In [18]: @pynbody.snapshot.tipsy.TipsySnap.derived_array
....: def half_mass(sim):
....: return 0.5 * sim['mass']
....:
In [19]: s['half_mass'] # this is a TipsySnap, so this will work
Out[19]:
SimArray([1.59655292e-11, 1.59655292e-11, 1.59655292e-11, ...,
6.20879997e-12, 6.20879997e-12, 6.20879997e-12], '4.75e+16 Msol')
In [20]: another_snap = pynbody.new(dm=100) # NOT a TipsySnap!
In [21]: another_snap['half_mass']
---------------------------------------------------------------------------
KeyError Traceback (most recent call last)
Cell In[21], line 1
----> 1 another_snap['half_mass']
File ~/checkouts/readthedocs.org/user_builds/pynbody/envs/latest/lib/python3.11/site-packages/pynbody/snapshot/simsnap.py:233, in SimSnap.__getitem__(self, i)
230 from . import subsnap
232 if isinstance(i, str):
--> 233 return self._get_array_with_lazy_actions(i)
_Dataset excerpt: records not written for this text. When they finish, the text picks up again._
-- ==== Sys2Proof/Machine/Chain.lean ====
section
/-! DEFINITION. The Ulard chain (chapter 13): enumeration, orientation, hop delay, lead failover and sweeps. -/

namespace Sys2Proof.Machine

/-! ### The chain table -/

/-- R312: the order of a node in the rotation: devices by position, then guests by number. -/
def nodeKey (n : TableNode) : Nat := if n.kind = 0 then n.position else 32 + n.position

/-- R312: give every node its rotation index: its place among the present nodes without the lead. -/
def rotated (lead : Nat) (ns : List TableNode) : List TableNode :=
  let others := ns.filter fun n => nodeKey n ≠ lead
  ns.map fun n => { n with rotation := if nodeKey n = lead then 255 else (others.filter fun x => nodeKey x < nodeKey n).length }

/-- R327: the number of a guest by the guest table. -/
def Dev.guestNumber (d : Dev) (identity : Nat) : Option Nat :=
  ((List.range 16).find? fun g => identity ≠ 0 && d.nat (adr (0x2A10 + g) 1) = identity)

/-- R304, R327: add the reports, oldest first: devices at their positions, guests under their numbers; answers the nodes
and whether one lay beyond a limit. -/
def Dev.addReporter (d : Dev) : List NodeReport → List TableNode → Bool → List TableNode × Bool
  | [], ns, beyond => (ns, beyond)
  | r :: rs, ns, beyond =>
    let node := fun (p : Nat) => (⟨r.identity, r.kind, p, r.arm, r.hops, 0⟩ : TableNode)
    if r.kind = 0 then
      if r.position < 32 then d.addReporter rs (ns ++ [node r.position]) beyond else d.addReporter rs ns true
    else
      let free := (List.range 16).find? fun g =>
        d.nat (adr (0x2A10 + g) 1) = 0 && !ns.any fun n => n.kind ≠ 0 && n.position = g
      match d.guestNumber r.identity <|> free with
      | some g => d.addReporter rs (ns ++ [node g]) beyond
      | none => d.addReporter rs ns true

/-- Present-device map of a table. -/
def mapOf (ns : List TableNode) : Nat :=
  (List.range 32).foldl (fun m p => if ns.any (fun n => n.kind = 0 && n.position = p) then m + 2 ^ p else m) 0

/-- Present guests of a table. -/
def guestsOf (ns : List TableNode) : Nat :=
  (List.range 16).foldl (fun m p => if ns.any (fun n => n.kind ≠ 0 && n.position = p) then m + 2 ^ p else m) 0

/-- The longest path of a table, in hops. -/
def longest (ns : List TableNode) : Nat := ns.foldl (fun m n => max m n.hops) 0

/-- R321: the takeover wait, frames: in a ring for the way round from the lead's other port. -/
def Dev.takeoverWait (d : Dev) : Nat := if d.ch.ring then max 3 ((6100 + 1784 * d.ringNodes + 15999) / 16000) else 3

/-- R305, Table 16.10: a device takes its position: the global outlet numbers follow, and a position that differs from the
expected one raises its event. -/
def Dev.takePosition (d : Dev) (p : Nat) : Dev :=
  let d := d.put 0x2A0002 p
  let d := (List.finRange 32).foldl (fun (d : Dev) (n : Fin 32) =>
    d.put (outletAdr n 0x17) (if p < 32 then 32 * p + n else 0xFFFF : Nat)) d
  let e := d.nat 0x2A0003
  let wrong := decide (p < 32) && e ≠ 255 && e ≠ p
  let was := d.ch.mismatch
  let d := { d with ch := { d.ch with mismatch := wrong } }
  if wrong && !was then d.raise 0x0D05 1 0xFFFF [(6, p)]
  else if was && !wrong then d.raise 0x0D05 2 0xFFFF [(6, p)]
  else d

/-- R419: the entries that replay set aside: the lead acts on them, any other device drops them. -/
def Dev.settleAside (d : Dev) : Dev :=
  if d.jrn.setAside = [] then d
  else if d.isLead then
    let opens := d.jrn.setAside.foldl replayOpen []
    let all := d.jrn.setAside
    let d := { d with jrn := { d.jrn with setAside := [], openEntries := d.jrn.openEntries ++ opens } }
    let d := d.replayTargets opens all
    let again := fun (d : Dev) (e : JEntry) => match e.kind, e.payload with
      | 12, .write a v =>
        { d with dic := { d.dic with
          aggSeqs := if h : e.subKey < 32 then d.dic.aggSeqs.set e.subKey e.seq else d.dic.aggSeqs
          nextTag := u16 (d.dic.nextTag + 1)
          remotes := d.dic.remotes ++ [⟨e.subKey, ⟨d.dic.nextTag, 2, 3, a, e.seq, v⟩, d.time.now, false, none, none, true, none⟩] } }
      | 4, .tile c => { d with que := { d.que with pages := d.que.pages ++ [c] } }
      | _, _ => d
    (opens.foldl again d).sendRemotes
  else ({ d with jrn := { d.jrn with setAside := [] } } : Dev).putBit 0x320004 6 true

/-- R304, R307: take a chain table: the device's arm, hops and role, the chain's map, guests and epoch, and, after a
reversal, the original orientation. -/
def Dev.takeTable (d : Dev) (nodes : List TableNode) (epoch standby map : Nat) : Dev :=
  let mine := nodes.find? fun n => n.kind = 0 &&
    (if d.position < 32 then n.position = d.position else n.identity = Config.nodeIdentity)
  let d := match mine with
    | some n =>
      let d := { d with ch := { d.ch with arm := n.arm, hops := n.hops } }
      if d.position < 32 then d else d.takePosition n.position
    | none => d
  let before := d.seq.map
  let first := !d.ch.enumerated
  let d := { d with
    ch := { d.ch with
      table := nodes, enumerated := true, guests := guestsOf nodes
      ring := if d.isLead then d.ch.ring else Config.tableRing nodes
      upstream := if d.ch.reversed then d.ch.original else d.ch.upstream, reversed := false }
    seq := { d.seq with map := map, mapNext := none, running := d.seq.running && !first, synced := d.seq.synced && !first } }
  let role := d.nat 0x2A0001
  let d := if role = 0 || role = 2 then d.put 0x2A0001 (if standby = d.position then 2 else 0) else d
  let d := ((d.put 0x2A0010 (longest nodes)).put 0x2A000C d.takeoverWait).newEpoch epoch
  let d := if first then d.settleAside else d
  if d.seq.running && before ≠ map then d.rehome before else d

/-- R303: the standby that the lead's live set names, where it is present. -/
def Dev.standby (d : Dev) : Nat :=
  let p := d.nat 0x2A0008
  if d.ch.table.any (fun n => n.kind = 0 && n.position = p) then p else 255

/-! ### Enumeration -/

/-- R306: a device that acts as lead hears of another: the conflict is raised once. -/
def Dev.rivalHeard (d : Dev) : Dev :=
  let was := d.ch.conflict
  let d := { d with ch := { d.ch with
    conflict := true, rival := true, retryAt := if was then d.ch.retryAt else d.time.now + 1000000000 } }
  if was then d else d.raise 0x0D04 1 0xFFFF []

/-- R304, R306: a probe arrives. The lead takes its own probe of port A on port B as the ring's closing; a device strapped
as lead that gets another's reports itself and forwards nothing; a wheeler takes its place and forwards the probe. -/
def enumerationProbeEff (d : Dev) (p : Port) (number : Nat) (arm : Port) (hops : Nat) : Dev :=
  if d.seq.running then d
  else if d.pins.role then
    if d.ch.probedA && p = .b && arm = .a && 1 < hops then
      { d with ch := { d.ch with ring := true, probedB := true, lastReport := d.time.now } }
    else d.rivalHeard.sendReport d.ownReport.position
  else
    let q := otherPort p
    let d := { d with ch := { d.ch with upstream := some p, original := some p, arm := arm, hops := hops } }
    let d := if number < 32 then d.takePosition number else d.takePosition 255
    let d := if d.portUp q then d.sendEnumeration (some q) 0 (hops + 1) (probeFields (number + 1) arm) else d
    d.sendReport number

/-- R312: the lead's record of a node's reports. -/
def putReport (r : NodeReport) (t : Nat) : List (NodeReport × Nat) → List (NodeReport × Nat)
  | [] => [(r, t)]
  | x :: xs => if x.1.identity = r.identity then (r, t) :: xs else x :: putReport r t xs

/-- Set or clear a bit of a mask. -/
def maskBit (m k : Nat) (b : Bool) : Nat :=
  if b then (if m.testBit k then m else m + 2 ^ k) else if m.testBit k then m - 2 ^ k else m

/-- R331, R324: the lead reads an object of another device for itself. -/
def Dev.ask (d : Dev) (p a k : Nat) : Dev :=
  let again := d.dic.remotes.any fun r => r.position = p && r.req.address = a && r.req.command = 1
  if again then d
  else
    ({ d with dic := { d.dic with
      nextTag := u16 (d.dic.nextTag + 1)
      remotes := d.dic.remotes ++ [⟨p, ⟨d.dic.nextTag, 1, 3, a, 0, .num 0⟩, d.time.now, false, none, some (.internal k), true, none⟩] } } : Dev).sendRemotes

/-- R312, R324: a node that had gone missing reports again: it is present. -/
def Dev.nodeBack (d : Dev) (n : TableNode) : Dev :=
  if n.kind = 0 then
    if d.ch.missing.testBit n.position then
      let d := { d with
        ch := { d.ch with missing := maskBit d.ch.missing n.position false }
        seq := { d.seq with mapNext := some (maskBit d.seq.nextMap n.position true) } }
      d.raise 0x0D01 2 n.position [(6, n.position)]
    else d
  else if d.ch.missingGuests.testBit n.position then
    ({ d with ch := { d.ch with
      missingGuests := maskBit d.ch.missingGuests n.position false
      guests := maskBit d.ch.guests n.position true } } : Dev).raise 0x0D01 2 (32 + n.position) [(6, n.position)]
  else d

/-- R312, R430, R435, R452, R324, Table 13.1: what the status bits of a report tell the lead. A rejoining device that has no
position yet is sent the chain table first. -/
def Dev.reportBits (d : Dev) (p : Nat) (r : NodeReport) : Dev :=
  let d := { d with hlt := { d.hlt with
    enforcePositions := maskBit d.hlt.enforcePositions p r.enforcing
    replacePositions := maskBit d.hlt.replacePositions p r.replaceMe } }
  let d := if r.notices then d.ask p 0x2F0201 3 else d
  let d := if r.ready then (if h : p < 32 then d.takeReport ⟨p, h⟩ true else d) else d
  if !r.rejoining then d
  else if 32 ≤ r.position then d.sendEnumeration none 2 0 (tableFields d.ch.table)
  else d.ask p 0x181003 2

/-- R304, R306, R312, R324: a report reaches the lead. -/
def enumerationReportEff (d : Dev) (r : NodeReport) : Dev :=
  if !d.isLead then d
  else if r.kind = 0 && r.position = 0 then (if d.ch.enumerated then d else d.rivalHeard)
  else if !d.ch.enumerated then
    let new := !d.ch.reports.any fun x => x.1.identity = r.identity
    { d with ch := { d.ch with
      reports := putReport r d.time.now d.ch.reports, lastReport := if new then d.time.now else d.ch.lastReport } }
  else
    match d.ch.table.find? fun n => n.identity = r.identity with
    | none => d
    | some n =>
      let d := { d with ch := { d.ch with reports := putReport r d.time.now d.ch.reports } }
      let d := d.nodeBack n
      if n.kind = 0 then d.reportBits n.position r else d

/-- R304, R354: form the chain from the reports, broadcast its table and raise the epoch; the guests' objects follow. Before
chain time is seeded the table is held. -/
def Dev.formChain (d : Dev) : Dev :=
  if !d.time.seeded then { d with ch := { d.ch with tableHeld := true } }
  else
  let r := d.addReporter (d.ch.reports.map fun x => x.1) [] false
  let self : TableNode := ⟨Config.nodeIdentity, 0, 0, .a, 0, 255⟩
  let nodes := rotated 0 (self :: r.1)
  let wasConflict := d.ch.conflict
  let d := { d with ch := { d.ch with limit := r.2, conflict := false, tableHeld := false, hops := 0, table := nodes, missing := 0, missingGuests := 0 } }
  let d := d.takePosition 0
  let epoch := u32 (d.nat 0x22010E + 1)
  let guests := fun (d : Dev) (n : TableNode) =>
    if n.kind = 0 then d
    else
      let rate := (d.ch.reports.find? fun x => x.1.identity = n.identity).map fun x => x.1.guestRate
      (d.put (adr (0x2A10 + n.position) 3) (rate.getD 0)).put (adr (0x2A10 + n.position) 4) n.kind
  let d := nodes.foldl guests d
  let d := (d.takeTable nodes epoch d.standby (mapOf nodes)).keepObject 0x22010E
  let d := d.sendEnumeration none 2 0 (tableFields nodes)
  if wasConflict then d.raise 0x0D04 2 0xFFFF [] else d

/-- R354: once chain time is seeded, a table that was held is broadcast. -/
def Dev.releaseTable (d : Dev) : Dev := if d.ch.tableHeld && d.time.seeded && !d.ch.rival then d.formChain else d

/-- R304: 20 ms after the last new report: the other arm is probed where it has not been, or the chain is formed; with a
conflicting lead it is not (R306). -/
def reportWaitEff (d : Dev) : Dev :=
  if !d.isLead || d.ch.enumerated || d.ch.rival || d.time.now < d.ch.lastReport + 20000000 then d
  else if !d.ch.probedA && d.portUp .a then d.probe .a
  else if !d.ch.probedB && d.portUp .b then d.probe .b
  else d.formChain

/-- R306: the conflicting leads try again every 1 s. -/
def enumerationRetryEff (d : Dev) : Dev :=
  if d.isLead && d.ch.conflict && !d.ch.enumerated && d.ch.retryAt ≤ d.time.now then
    let d := { d with ch := { d.ch with
      retryAt := d.time.now + 1000000000, rival := false, probedA := false, probedB := false, reports := [], ring := false, lastReport := d.time.now } }
    if d.portUp .a then d.probe .a else if d.portUp .b then d.probe .b else d
  else d

/-- R324: a chain table at a device. -/
def chainTableEff (d : Dev) (nodes : List TableNode) (epoch standby map : Nat) : Dev :=
  if d.isLead then d else d.takeTable nodes epoch standby map
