/-- R339: give a satellite a channel of a band, where it has none and one is free. -/
def allot (now band : Nat) (v : Vector GnssChannel 64) (x : Satellite) : Vector GnssChannel 64 :=
  if v.toList.any fun c => c.band = band && c.satellite.any (sameSatellite x) then v
  else match (List.finRange 64).find? fun k => v[k].satellite.isNone with
    | some k => v.set k { state := 1, satellite := some x, band := band, enteredAt := now }
    | none => v

/-- R339: the allocation. -/
def channelAllocationEff (d : Dev) (sats : List Satellite) : Dev :=
  if !d.gnss.running then d
  else
    let kept := d.gnss.channels.map (d.keepChannel sats)
    let list := d.listed sats
    let one := fun (v : Vector GnssChannel 64) (b : Fin 2) =>
      if d.bit 0x2B0004 b && d.gnss.inputs[b].clock then list.foldl (allot d.time.now b) v else v
    d.baseband fun g => { g with channels := one (one kept 0) 1, allottedAt := some d.time.now }

/-- R339: the allocation at a start and once a second. -/
def allocationEff (d : Dev) (sats : List Satellite) : Dev :=
  if d.gnss.allottedAt.any fun t => d.time.now < t + 1000000000 then d else channelAllocationEff d sats

/-- R336: the sample clock returns: the script runs again, and the channels are allocated afresh. -/
def sampleClockReturnEff (d : Dev) (n : Fin 2) (verifyOk : Bool) (sats : List Satellite) : Dev :=
  if !d.gnss.running || d.gnss.inputs[n].clock then d
  else
    let d := d.setInput n fun x => { x with clock := true, clockLost := false }
    let d := d.baseband fun g => { g with channels := g.channels.map fun (c : GnssChannel) => if c.band = n.val then {} else c }
    let d := d.runScript verifyOk
    if verifyOk then channelAllocationEff d sats else d

/-- Table 14.3: an event moves a channel from one state, in which it has been for `after` ns, to another. -/
def Dev.moveChannel (d : Dev) (c : Fin 64) (source dest after : Nat) (f : GnssChannel → GnssChannel) : Dev :=
  let x := d.gnss.channels[c]
  if d.gnss.running && x.state = source && x.satellite.isSome && x.enteredAt + after ≤ d.time.now then
    d.setChannel c fun x => f { x with state := dest, enteredAt := d.time.now }
  else d

/-- R341: the discriminator mode is reduced by the sample rate. -/
def Dev.modeLimited (d : Dev) : Bool := d.nat 0x2B0007 ≠ 0 && d.nat 0x2B0101 < 16368000

/-- R341: the code discriminator mode of the signals of a band. -/
def Dev.discriminatorMode (d : Dev) (band : Nat) : Nat := if band ≠ 0 || d.modeLimited then 0 else d.nat 0x2B0007

/-- Table 14.2: the positions of the seven correlators, 1/10 chip: VE, E, NE, P, NL, L, VL. -/
def correlators (mode : Nat) : Vector Int 7 :=
  let e : Int := if mode = 2 then 2 else 5
  #v[-10, -e, -1, 0, 1, e, 10]

/-- R340: where on the code the correlators of a channel stand, 1/10 chip from where it was acquired. -/
def Dev.channelTaps (d : Dev) (c : GnssChannel) : Vector Int 7 := (correlators (d.discriminatorMode c.band)).map (· + c.code)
234 elif isinstance(i, slice):
235 return subsnap.SubSnap(self, i)
File ~/checkouts/readthedocs.org/user_builds/pynbody/envs/latest/lib/python3.11/site-packages/pynbody/snapshot/simsnap.py:351, in SimSnap._get_array_with_lazy_actions(self, name)
347 self.__derive_if_required(name)
349 # At this point we've done everything we can to get the array into memory. If it's still not there, we'll
350 # get a KeyError from the below.
--> 351 return self._get_array(name)
File ~/checkouts/readthedocs.org/user_builds/pynbody/envs/latest/lib/python3.11/site-packages/pynbody/snapshot/simsnap.py:1226, in SimSnap._get_array(self, name, index, always_writable)
1216 def _get_array(self, name, index=None, always_writable=False):
1217 """Get the array of the specified *name*, optionally for only the particles specified by *index*.
1218
1219 If *always_writable* is True, the returned array is writable. Otherwise, it is still normally writable, but
(...)
1223 _get_array_with_lazy_actions.
1224 """
-> 1226 x = self._arrays[name]
1227 if x.derived and not always_writable:
1228 x = x.view()
KeyError: 'half_mass'
The derived array will only be available for the class it was defined for, so the final command raised an error.
Changed in version 2.0: The method name has been changed from derived_quantity
to derived_array
.
The old name is still available but will be removed in a future version.
Stable derived arrays#
Occasionally, you may want to define a derived array that is not automatically recalulated
when its underlying dependencies change. An example from within the framework is the
smoothing length (smooth
). This is expensive to calculate, and changes to the underlying position
coordinates – while in theory capable of changing the smoothing length – are far more commonly
associated with translations or rotations in the course of a normal analysis. In this case, it
would be wasteful to recalculate the smoothing length every time the position coordinates change.
To define a stable derived array, use stable_derived_array()
in place of derived_array()
. The array will be derived for
the first time, but will not automatically update:
In [22]: @pynbody.snapshot.simsnap.SimSnap.stable_derived_array
....: def stable_x_copy(sim):
....: return sim['x']
....:
In [23]: s['stable_x_copy']
Out[23]:
SimArray([1.01070931, 1.01140571, 1.01159962, ..., 1.02442261, 1.02445675,
1.02456377], '6.85e+04 kpc a')
In [24]: s['x']+=1
In [25]: s['x']
Out[25]:
SimArray([2.01070931, 2.01140571, 2.01159962, ..., 2.02442261, 2.02445675,
2.02456377], '6.85e+04 kpc a')
In [26]: s['stable_x_copy']
Out[26]:
SimArray([1.01070931, 1.01140571, 1.01159962, ..., 1.02442261, 1.02445675,
1.02456377], '6.85e+04 kpc a')
See also
More information about the derived array system can be found in the
method documentation for derived_array()
and stable_derived_array()
. Information about
built-in derived arrays can be found in the module pynbody.derived
. The module
pynbody.analysis.luminosity
also defines an entire class of derived arrays for
calculating magnitudes from stellar population tables.